◆ LISTED RECORDS:

§ §

-- ==== Sys2Proof/Laws/KeepsTagOps.lean ====
section
/-! SUPPORT. What the operations of Machine/TagOps.lean keep. -/

set_option linter.all false
set_option Elab.async false

namespace Sys2Proof.Machine

theorem State.setTagBlock_ev {m : Nat} {s0 t : State} {k' : Nat} {v : Word} (h : Ev m s0 t)
    (k : 0x8000000 &&& m = 0x8000000 := by decide) : Ev m s0 (State.setTagBlock t k' v) := by
  refine Ev.comp h ?_ k
  clear h k
  unfold State.setTagBlock
  try dsimp only
  repeat' first
    | (with_reducible first
        | exact Ev.refl _ _ | intro _ | refine Ev.ite ?_ ?_
        | refine Ev.modTag ?_ (fun x => sparseWf_set (d := fun _ => 0) _ _ x) | refine Ev.modTag ?_)
    | dsimp only | split

theorem State.tagDo_ev {m : Nat} {s0 t : State} {k' : Nat} {w : Option Word} (h : Ev m s0 t)
    (k : 0x80000008000000 &&& m = 0x80000008000000 := by decide) : Ev m s0 (State.tagDo t k' w) := by
  refine Ev.comp h ?_ k
  clear h k
  unfold State.tagDo
  try dsimp only
  repeat' first
    | (with_reducible first
        | exact Ev.refl _ _ | intro _ | refine Ev.ite ?_ ?_ | refine State.setTagBlock_ev ?_ | refine Ev.put ?_ 23 (by decide)
        | refine Ev.setReg ?_ 23 (by decide))
    | dsimp only | split

theorem State.tagAccess_ev {m : Nat} {s0 t : State} {k' : Nat} {w : Option Word} (h : Ev m s0 t)
    (k : 0x80000808000000 &&& m = 0x80000808000000 := by decide) : Ev m s0 (State.tagAccess t k' w) := by
  refine Ev.comp h ?_ k
  clear h k
  unfold State.tagAccess
  try dsimp only
  repeat' first
    | (with_reducible first
        | exact Ev.refl _ _ | intro _ | refine Ev.ite ?_ ?_ | refine State.tagDo_ev ?_ | refine Ev.bump ?_ 23 (by decide)
        | refine Ev.modTag ?_ | refine Ev.put ?_ 23 (by decide) | refine Ev.raise ?_ 23 (by decide))
    | dsimp only | split

theorem State.writeTagCtrl_ev {m : Nat} {s0 t : State} {v : Nat} (h : Ev m s0 t)
    (k : 0x80000808000000 &&& m = 0x80000808000000 := by decide) : Ev m s0 (State.writeTagCtrl t v) := by
  refine Ev.comp h ?_ k
  clear h k
  unfold State.writeTagCtrl
  try dsimp only
  repeat' first
    | (with_reducible first
        | exact Ev.refl _ _ | intro _ | refine Ev.ite ?_ ?_ | refine State.tagAccess_ev ?_ | refine Ev.put ?_ 23 (by decide))
    | dsimp only | split

theorem State.tagClrCnt_ev {m : Nat} {s0 t : State}  (h : Ev m s0 t)
    (k : 0x80000000000000 &&& m = 0x80000000000000 := by decide) : Ev m s0 (State.tagClrCnt t) := by
  refine Ev.comp h ?_ k
  clear h k
  unfold State.tagClrCnt
  try dsimp only
  repeat' first
    | (with_reducible first
        | exact Ev.refl _ _ | intro _ | refine Ev.ite ?_ ?_ | refine Ev.setReg ?_ 23 (by decide))
    | dsimp only | split

theorem State.tagClrRfw_ev {m : Nat} {s0 t : State}  (h : Ev m s0 t)
    (k : 0x8000000 &&& m = 0x8000000 := by decide) : Ev m s0 (State.tagClrRfw t) := by
  refine Ev.comp h ?_ k
  clear h k
  unfold State.tagClrRfw
  try dsimp only
  repeat' first
    | (with_reducible first
        | exact Ev.refl _ _ | intro _ | refine Ev.ite ?_ ?_ | refine Ev.modTag ?_)
    | dsimp only | split

theorem State.rfTo_ev {m : Nat} {s0 t : State} {v : Nat} (h : Ev m s0 t)
    (k : 0x80000808000000 &&& m = 0x80000808000000 := by decide) : Ev m s0 (State.rfTo t v) := by
  refine Ev.comp h ?_ k
  clear h k
  unfold State.rfTo
  try dsimp only
  repeat' first
    | (with_reducible first
        | exact Ev.refl _ _ | intro _ | refine Ev.ite ?_ ?_ | refine Ev.modTag ?_ | refine Ev.raise ?_ 23 (by decide))
    | dsimp only | split

theorem State.rfOut_ev {m : Nat} {s0 t : State} {d : List Byte} (h : Ev m s0 t)
    (k : 0x4 &&& m = 0x4 := by decide) : Ev m s0 (State.rfOut t d) := by
  refine Ev.comp h ?_ k
  clear h k
  unfold State.rfOut
  try dsimp only
  repeat' first
    | (with_reducible first
        | exact Ev.refl _ _ | intro _ | refine Ev.ite ?_ ?_ | refine Ev.send ?_)
    | dsimp only | split

theorem State.rfErr_ev {m : Nat} {s0 t : State} {e : Nat} (h : Ev m s0 t)
    (k : 0x4 &&& m = 0x4 := by decide) : Ev m s0 (State.rfErr t e) := by
  refine Ev.comp h ?_ k
  clear h k
  unfold State.rfErr
  try dsimp only
  repeat' first
    | (with_reducible first
        | exact Ev.refl _ _ | intro _ | refine Ev.ite ?_ ?_ | refine State.rfOut_ev ?_)
    | dsimp only | split

theorem State.rfReq_ev {m : Nat} {s0 t : State} {mode : Nat} {f : State → State} (h : Ev m s0 t) (hf : ∀ v, Ev m v (f v))
    (k : 0x80000808000000 &&& m = 0x80000808000000 := by decide) : Ev m s0 (State.rfReq t mode f) := by
  unfold State.rfReq
  try dsimp only
  repeat' first
    | (with_reducible first
        | exact Ev.refl _ _ | exact h | refine Ev.trans ?_ (hf _ ) | exact h | refine Ev.trans ?_ (hf _ ) | intro _
        | refine Ev.ite ?_ ?_ | refine State.rfTo_ev ?_ (sub_trans (by decide) k))
    | dsimp only | split

theorem State.rfChange_ev {m : Nat} {s0 t : State} {ext : Bool} {k' : Nat} {f : State → State} (h : Ev m s0 t) (hf : ∀ v, Ev m v (f v))
    (k : 0x80000008004004 &&& m = 0x80000008004004 := by decide) : Ev m s0 (State.rfChange t ext k' f) := by
  unfold State.rfChange
  try dsimp only
  repeat' first
    | (with_reducible first
        | exact Ev.refl _ _ | exact h | refine Ev.trans ?_ (hf _ ) | exact h | refine Ev.trans ?_ (hf _ ) | intro _
        | refine Ev.ite ?_ ?_ | refine State.rfErr_ev ?_ (sub_trans (by decide) k)
        | refine State.rfOut_ev ?_ (sub_trans (by decide) k) | refine Ev.bump ?_ 23 (by decide) (bit_of k (by decide))
        | refine Ev.emcy ?_ (bit_of k (by decide))
        | refine Ev.modTag ?_ (by with_unfolding_all exact fun x => x) (bit_of k (by decide)))
    | dsimp only | split

theorem State.optRepair_ev {m : Nat} {s0 t : State}  (h : Ev m s0 t)
    (k : 0x100 &&& m = 0x100 := by decide) : Ev m s0 (State.optRepair t) := by
  refine Ev.comp h ?_ k
  clear h k
  unfold State.optRepair
  try dsimp only
  repeat' first
    | (with_reducible first
        | exact Ev.refl _ _ | intro _ | refine Ev.ite ?_ ?_ | refine Ev.modSys ?_)
    | dsimp only | split

theorem State.optRequest_ev {m : Nat} {s0 t : State}  (h : Ev m s0 t)
    (k : 0x8000100 &&& m = 0x8000100 := by decide) : Ev m s0 (State.optRequest t) := by
  refine Ev.comp h ?_ k
  clear h k
  unfold State.optRequest
  try dsimp only
  repeat' first
    | (with_reducible first
        | exact Ev.refl _ _ | intro _ | refine Ev.ite ?_ ?_ | refine State.setTagBlock_ev ?_ | refine Ev.modSys ?_)
    | dsimp only | split

end Sys2Proof.Machine
end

§ §

◆ DESCRIPTION OF THE TASK:
Set down every record above exactly as written.

◆ RESPONSE AREA:
-- ==== Sys2Proof/Laws/KeepsTagOps.lean ====
section
/-! SUPPORT. What the operations of Machine/TagOps.lean keep. -/

set_option linter.all false
set_option Elab.async false

namespace Sys2Proof.Machine

theorem State.setTagBlock_ev {m : Nat} {s0 t : State} {k' : Nat} {v : Word} (h : Ev m s0 t)
    (k : 0x8000000 &&& m = 0x8000000 := by decide) : Ev m s0 (State.setTagBlock t k' v) := by
  refine Ev.comp h ?_ k
  clear h k
  unfold State.setTagBlock
  try dsimp only
  repeat' first
    | (with_reducible first
        | exact Ev.refl _ _ | intro _ | refine Ev.ite ?_ ?_
        | refine Ev.modTag ?_ (fun x => sparseWf_set (d := fun _ => 0) _ _ x) | refine Ev.modTag ?_)
    | dsimp only | split

theorem State.tagDo_ev {m : Nat} {s0 t : State} {k' : Nat} {w : Option Word} (h : Ev m s0 t)
    (k : 0x80000008000000 &&& m = 0x80000008000000 := by decide) : Ev m s0 (State.tagDo t k' w) := by
  refine Ev.comp h ?_ k
  clear h k
  unfold State.tagDo
  try dsimp only
  repeat' first
    | (with_reducible first
        | exact Ev.refl _ _ | intro _ | refine Ev.ite ?_ ?_ | refine State.setTagBlock_ev ?_ | refine Ev.put ?_ 23 (by decide)
        | refine Ev.setReg ?_ 23 (by decide))
    | dsimp only | split

theorem State.tagAccess_ev {m : Nat} {s0 t : State} {k' : Nat} {w : Option Word} (h : Ev m s0 t)
    (k : 0x80000808000000 &&& m = 0x80000808000000 := by decide) : Ev m s0 (State.tagAccess t k' w) := by
  refine Ev.comp h ?_ k
  clear h k
  unfold State.tagAccess
  try dsimp only
  repeat' first
    | (with_reducible first
        | exact Ev.refl _ _ | intro _ | refine Ev.ite ?_ ?_ | refine State.tagDo_ev ?_ | refine Ev.bump ?_ 23 (by decide)
        | refine Ev.modTag ?_ | refine Ev.put ?_ 23 (by decide) | refine Ev.raise ?_ 23 (by decide))
    | dsimp only | split

theorem State.writeTagCtrl_ev {m : Nat} {s0 t : State} {v : Nat} (h : Ev m s0 t)
    (k : 0x80000808000000 &&& m = 0x80000808000000 := by decide) : Ev m s0 (State.writeTagCtrl t v) := by
  refine Ev.comp h ?_ k
  clear h k
  unfold State.writeTagCtrl
  try dsimp only
  repeat' first
    | (with_reducible first
        | exact Ev.refl _ _ | intro _ | refine Ev.ite ?_ ?_ | refine State.tagAccess_ev ?_ | refine Ev.put ?_ 23 (by decide))
    | dsimp only | split

theorem State.tagClrCnt_ev {m : Nat} {s0 t : State}  (h : Ev m s0 t)
    (k : 0x80000000000000 &&& m = 0x80000000000000 := by decide) : Ev m s0 (State.tagClrCnt t) := by
  refine Ev.comp h ?_ k
  clear h k
  unfold State.tagClrCnt
  try dsimp only
  repeat' first
    | (with_reducible first
        | exact Ev.refl _ _ | intro _ | refine Ev.ite ?_ ?_ | refine Ev.setReg ?_ 23 (by decide))
    | dsimp only | split

theorem State.tagClrRfw_ev {m : Nat} {s0 t : State}  (h : Ev m s0 t)
    (k : 0x8000000 &&& m = 0x8000000 := by decide) : Ev m s0 (State.tagClrRfw t) := by
  refine Ev.comp h ?_ k
  clear h k
  unfold State.tagClrRfw
  try dsimp only
  repeat' first
    | (with_reducible first
        | exact Ev.refl _ _ | intro _ | refine Ev.ite ?_ ?_ | refine Ev.modTag ?_)
    | dsimp only | split

theorem State.rfTo_ev {m : Nat} {s0 t : State} {v : Nat} (h : Ev m s0 t)
    (k : 0x80000808000000 &&& m = 0x80000808000000 := by decide) : Ev m s0 (State.rfTo t v) := by
  refine Ev.comp h ?_ k
  clear h k
  unfold State.rfTo
  try dsimp only
  repeat' first
    | (with_reducible first
        | exact Ev.refl _ _ | intro _ | refine Ev.ite ?_ ?_ | refine Ev.modTag ?_ | refine Ev.raise ?_ 23 (by decide))
    | dsimp only | split

theorem State.rfOut_ev {m : Nat} {s0 t : State} {d : List Byte} (h : Ev m s0 t)
    (k : 0x4 &&& m = 0x4 := by decide) : Ev m s0 (State.rfOut t d) := by
  refine Ev.comp h ?_ k
  clear h k
  unfold State.rfOut
  try dsimp only
  repeat' first
    | (with_reducible first
        | exact Ev.refl _ _ | intro _ | refine Ev.ite ?_ ?_ | refine Ev.send ?_)
    | dsimp only | split

theorem State.rfErr_ev {m : Nat} {s0 t : State} {e : Nat} (h : Ev m s0 t)
    (k : 0x4 &&& m = 0x4 := by decide) : Ev m s0 (State.rfErr t e) := by
  refine Ev.comp h ?_ k
  clear h k
  unfold State.rfErr
  try dsimp only
  repeat' first
    | (with_reducible first
        | exact Ev.refl _ _ | intro _ | refine Ev.ite ?_ ?_ | refine State.rfOut_ev ?_)
    | dsimp only | split

theorem State.rfReq_ev {m : Nat} {s0 t : State} {mode : Nat} {f : State → State} (h : Ev m s0 t) (hf : ∀ v, Ev m v (f v))
    (k : 0x80000808000000 &&& m = 0x80000808000000 := by decide) : Ev m s0 (State.rfReq t mode f) := by
  unfold State.rfReq
  try dsimp only
  repeat' first
    | (with_reducible first
        | exact Ev.refl _ _ | exact h | refine Ev.trans ?_ (hf _ ) | exact h | refine Ev.trans ?_ (hf _ ) | intro _
        | refine Ev.ite ?_ ?_ | refine State.rfTo_ev ?_ (sub_trans (by decide) k))
    | dsimp only | split

theorem State.rfChange_ev {m : Nat} {s0 t : State} {ext : Bool} {k' : Nat} {f : State → State} (h : Ev m s0 t) (hf : ∀ v, Ev m v (f v))
    (k : 0x80000008004004 &&& m = 0x80000008004004 := by decide) : Ev m s0 (State.rfChange t ext k' f) := by
  unfold State.rfChange
  try dsimp only
  repeat' first
    | (with_reducible first
        | exact Ev.refl _ _ | exact h | refine Ev.trans ?_ (hf _ ) | exact h | refine Ev.trans ?_ (hf _ ) | intro _
        | refine Ev.ite ?_ ?_ | refine State.rfErr_ev ?_ (sub_trans (by decide) k)
        | refine State.rfOut_ev ?_ (sub_trans (by decide) k) | refine Ev.bump ?_ 23 (by decide) (bit_of k (by decide))
        | refine Ev.emcy ?_ (bit_of k (by decide))
        | refine Ev.modTag ?_ (by with_unfolding_all exact fun x => x) (bit_of k (by decide)))
    | dsimp only | split

theorem State.optRepair_ev {m : Nat} {s0 t : State}  (h : Ev m s0 t)
    (k : 0x100 &&& m = 0x100 := by decide) : Ev m s0 (State.optRepair t) := by
  refine Ev.comp h ?_ k
  clear h k
  unfold State.optRepair
  try dsimp only
  repeat' first
    | (with_reducible first
        | exact Ev.refl _ _ | intro _ | refine Ev.ite ?_ ?_ | refine Ev.modSys ?_)
    | dsimp only | split

theorem State.optRequest_ev {m : Nat} {s0 t : State}  (h : Ev m s0 t)
    (k : 0x8000100 &&& m = 0x8000100 := by decide) : Ev m s0 (State.optRequest t) := by
  refine Ev.comp h ?_ k
  clear h k
  unfold State.optRequest
  try dsimp only
  repeat' first
    | (with_reducible first
        | exact Ev.refl _ _ | intro _ | refine Ev.ite ?_ ?_ | refine State.setTagBlock_ev ?_ | refine Ev.modSys ?_)
    | dsimp only | split

end Sys2Proof.Machine
end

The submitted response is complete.